Sunday, May 17, 2020

A big fan of father figures

Father figures
As we all know, father is a breadwiner of the family, always working hard to fulfilled family' needs. They seldom show deep interest in anything the kids say but small gesture/present/token of gratitude always ignite happiness in their heart. Father figures mostly showing less emotion as compare to the mother but that does not mean they don't care. They just showing love in their own way, intefering when necessary and always trying their best to be the role model for the kids to follow.

I, physically took after my father. Wherever I go people will know whose daughter am I. That does not restrict me to be as naughty as a kid should be. I do makes a lot of childish mistakes and get scolded for them. I don't even care if neighbours keep on complaining to my parents on my delinquencies, I just continue being a kid.

Growing up, I realized I possessed the same temper as my dad. And i hate him even more. I know he is dissappointed in me and i just dont know how to react to him. Once my exam result release and i pass with flying colours, he hug me and said he is proud of me. I never heard that before, from him, as i was regarded as the 'black sheep' of the family. I finally understand his silent does not mean ignorance towards me, he just don't know how to share them.

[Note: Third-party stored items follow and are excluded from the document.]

-- ==== Sys2Proof/Laws/OnlyTarnish.lean ====
section
/-! SUPPORT. What each operation of Machine/Tarnish.lean may change. -/

set_option linter.unusedTactic false
set_option linter.unreachableTactic false
set_option linter.unusedVariables false

namespace Sys2Proof.Machine

theorem State.tarWarn_only {A : Nat} {s₀ : State} {s : State} {f : Fld} {i : Nat} (hS : Only A s₀ s) (hpf : A.testBit f.page = true) (hA : Covers 0x802001000000000 A) :
    Only A s₀ (State.tarWarn s f i) := by
  unfold State.tarWarn
  repeat' (first
    | with_reducible exact hS
    | with_reducible assumption
    | (with_reducible refine Covers.testBit hA ?_; decide)
    | (with_reducible refine Covers.trans ?_ hA; decide)
    | with_reducible refine State.err_only ?_ ?_ ?_
    | with_reducible refine State.tookFree_only ?_ ?_
    | with_reducible refine State.raiseAll_only ?_ ?_)

theorem State.publishForecast_only {A : Nat} {s₀ : State} {s : State} {i : Nat} (hS : Only A s₀ s) (hA : Covers 0x10000000010000 A) :
    Only A s₀ (State.publishForecast s i) := by
  unfold State.publishForecast
  repeat' (first
    | with_reducible exact hS
    | with_reducible assumption
    | (with_reducible refine Covers.testBit hA ?_; decide)
    | (with_reducible refine Covers.trans ?_ hA; decide)
    | (refine fun _ => ?_; intros)
    | (extract_lets -underBinder +onlyGivenNames x; refine (fun (hx : Only A s₀ x) => ?_ : Only A s₀ x → _) ?_; (on_goal 2 => unfold x; clear x); (on_goal 1 => clear_value x; revert x; intro _ _))
    | (extract_lets -underBinder +onlyGivenNames x; unfold x; clear x)
    | (extract_lets -underBinder +onlyGivenNames x; revert x; intro _)
    | with_reducible refine State.put_only ?_ ?_
    | with_reducible refine State.updTarIsl_only ?_ ?_
    | split
    | (refine fun _ => ?_))

theorem State.droopEnds_only {A : Nat} {s₀ : State} {s : State} {i : Nat} {t : Nat} {low : Nat} {deep : Nat} (hS : Only A s₀ s) (hA : Covers 0x10000000010000 A) :
    Only A s₀ (State.droopEnds s i t low deep) := by
  unfold State.droopEnds
  repeat' (first
    | with_reducible exact hS
    | with_reducible assumption
    | (with_reducible refine Covers.testBit hA ?_; decide)
    | (with_reducible refine Covers.trans ?_ hA; decide)
    | (refine fun _ => ?_; intros)
    | (extract_lets -underBinder +onlyGivenNames x; refine (fun (hx : Only A s₀ x) => ?_ : Only A s₀ x → _) ?_; (on_goal 2 => unfold x; clear x); (on_goal 1 => clear_value x; revert x; intro _ _))
    | (extract_lets -underBinder +onlyGivenNames x; unfold x; clear x)
    | (extract_lets -underBinder +onlyGivenNames x; revert x; intro _)
    | with_reducible refine State.put_only ?_ ?_
    | with_reducible refine State.updTarIsl_only ?_ ?_)

theorem State.droopSample_only {A : Nat} {s₀ : State} {s : State} {i : Nat} {low : Nat} (hS : Only A s₀ s) (hA : Covers 0x10000000010000 A) :
    Only A s₀ (State.droopSample s i low) := by
  unfold State.droopSample
  repeat' (first
    | with_reducible exact hS
    | with_reducible assumption
    | (with_reducible refine Covers.testBit hA ?_; decide)
    | (with_reducible refine Covers.trans ?_ hA; decide)
    | (refine fun _ => ?_; intros)
    | (extract_lets -underBinder +onlyGivenNames x; refine (fun (hx : Only A s₀ x) => ?_ : Only A s₀ x → _) ?_; (on_goal 2 => unfold x; clear x); (on_goal 1 => clear_value x; revert x; intro _ _))
    | (extract_lets -underBinder +onlyGivenNames x; unfold x; clear x)
    | (extract_lets -underBinder +onlyGivenNames x; revert x; intro _)
    | with_reducible refine Only.ite ?_ ?_
    | with_reducible refine State.updTarIsl_only ?_ ?_
    | with_reducible refine State.droopEnds_only ?_ ?_
    | split
    | (refine fun _ => ?_))

theorem State.tempSample_only {A : Nat} {s₀ : State} {s : State} {t : Nat} {temps : List Int} {lows : List Nat} {h0 : Nat} {h1 : Nat} (hS : Only A s₀ s) (hA : Covers 0x10000400010201 A) :
    Only A s₀ (State.tempSample s t temps lows h0 h1) := by
  unfold State.tempSample
  repeat' (first
    | with_reducible exact hS
    | with_reducible assumption
    | (with_reducible refine Covers.testBit hA ?_; decide)
    | (with_reducible refine Covers.trans ?_ hA; decide)
    | (refine fun _ => ?_; intros)
    | (extract_lets -underBinder +onlyGivenNames x; refine (fun (hx : Only A s₀ x) => ?_ : Only A s₀ x → _) ?_; (on_goal 2 => unfold x; clear x); (on_goal 1 => clear_value x; revert x; intro _ _))
    | (extract_lets -underBinder +onlyGivenNames x; unfold x; clear x)
    | (extract_lets -underBinder +onlyGivenNames x; revert x; intro _)
    | with_reducible refine Only.ite ?_ ?_
    | with_reducible refine State.put_only ?_ ?_
    | with_reducible refine State.at_only ?_ ?_
    | with_reducible refine State.updTarIsl_only ?_ ?_
    | with_reducible refine State.tarTrigger_only ?_ ?_
    | with_reducible refine State.droopSample_only ?_ ?_
    | with_reducible refine Only.foldl _ ?_ ?_
    | with_reducible refine Only.Fst.ite ?_ ?_
    | with_reducible refine Only.Fst.unpair (by assumption)
    | with_reducible refine Only.Fst.foldl _ ?_ ?_
    | split
    | with_reducible refine Only.Fst.of ?_
    | with_reducible refine Only.Fst.pair ?_
    | with_reducible refine Only.Fst.elim (by assumption) ?_
    | (refine fun _ => ?_))

theorem State.tempShiftHeld_only {A : Nat} {s₀ : State} {s : State} {i : Nat} (hS : Only A s₀ s) (hA : Covers 0x10000000010000 A) :
    Only A s₀ (State.tempShiftHeld s i) := by
  unfold State.tempShiftHeld
  repeat' (first
    | with_reducible exact hS
    | with_reducible assumption
    | (with_reducible refine Covers.testBit hA ?_; decide)
    | (with_reducible refine Covers.trans ?_ hA; decide)
    | (extract_lets -underBinder +onlyGivenNames x; refine (fun (hx : Only A s₀ x) => ?_ : Only A s₀ x → _) ?_; (on_goal 2 => unfold x; clear x); (on_goal 1 => clear_value x; revert x; intro _ _))
    | (extract_lets -underBinder +onlyGivenNames x; unfold x; clear x)
    | (extract_lets -underBinder +onlyGivenNames x; revert x; intro _)
    | with_reducible refine Only.ite ?_ ?_
    | with_reducible refine State.tarTrigger_only ?_ ?_)

theorem State.laneWarn_only {A : Nat} {s₀ : State} {s : State} {lane : Nat} (hS : Only A s₀ s) (hA : Covers 0x802000000010000 A) :
    Only A s₀ (State.laneWarn s lane) := by
  unfold State.laneWarn
  have h16 : A.testBit 16 = true := hA.testBit (by decide)
  dsimp only
  split
  all_goals
    refine State.raiseAll_only (State.report_only (State.put_only hS ?_) (Covers.trans (by decide) hA)) (Covers.trans (by decide) hA)
    exact h16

As i grow older and going to university, I manage to suppress my temper, by talking to my father. Every free time at home, I will try my best to have a conversation with him (even with silly topic) and we becomes friend. He didn't call me by name anymore. He just called me by "aku-kau" basis as if we are truly friend. I thinks I'm the only one who takes him seriously in a conversation (as my sister only looking for compliments and my brother is too busy to reply on anything). I become closer to him and i realize how awesome he is (no wonder his siblings respect him so much despite he's lacking in education).

And now my father is on a hospital bed, awaiting diagnosis for his bleeding urine symptoms. I just hope there are nothing serious about that. He manage to talk about his suffering and I can't help him there. I could only wish and pray for the best for him. I hope everything is going to be fine. I can't even travel back home due to this pandemic lockdown.

I miss them, both parents right know. Even though i have 20 years experienced of staying away from my family, this feeling of homesickness will never fades away. God i hate this feeling. Wish i would be there.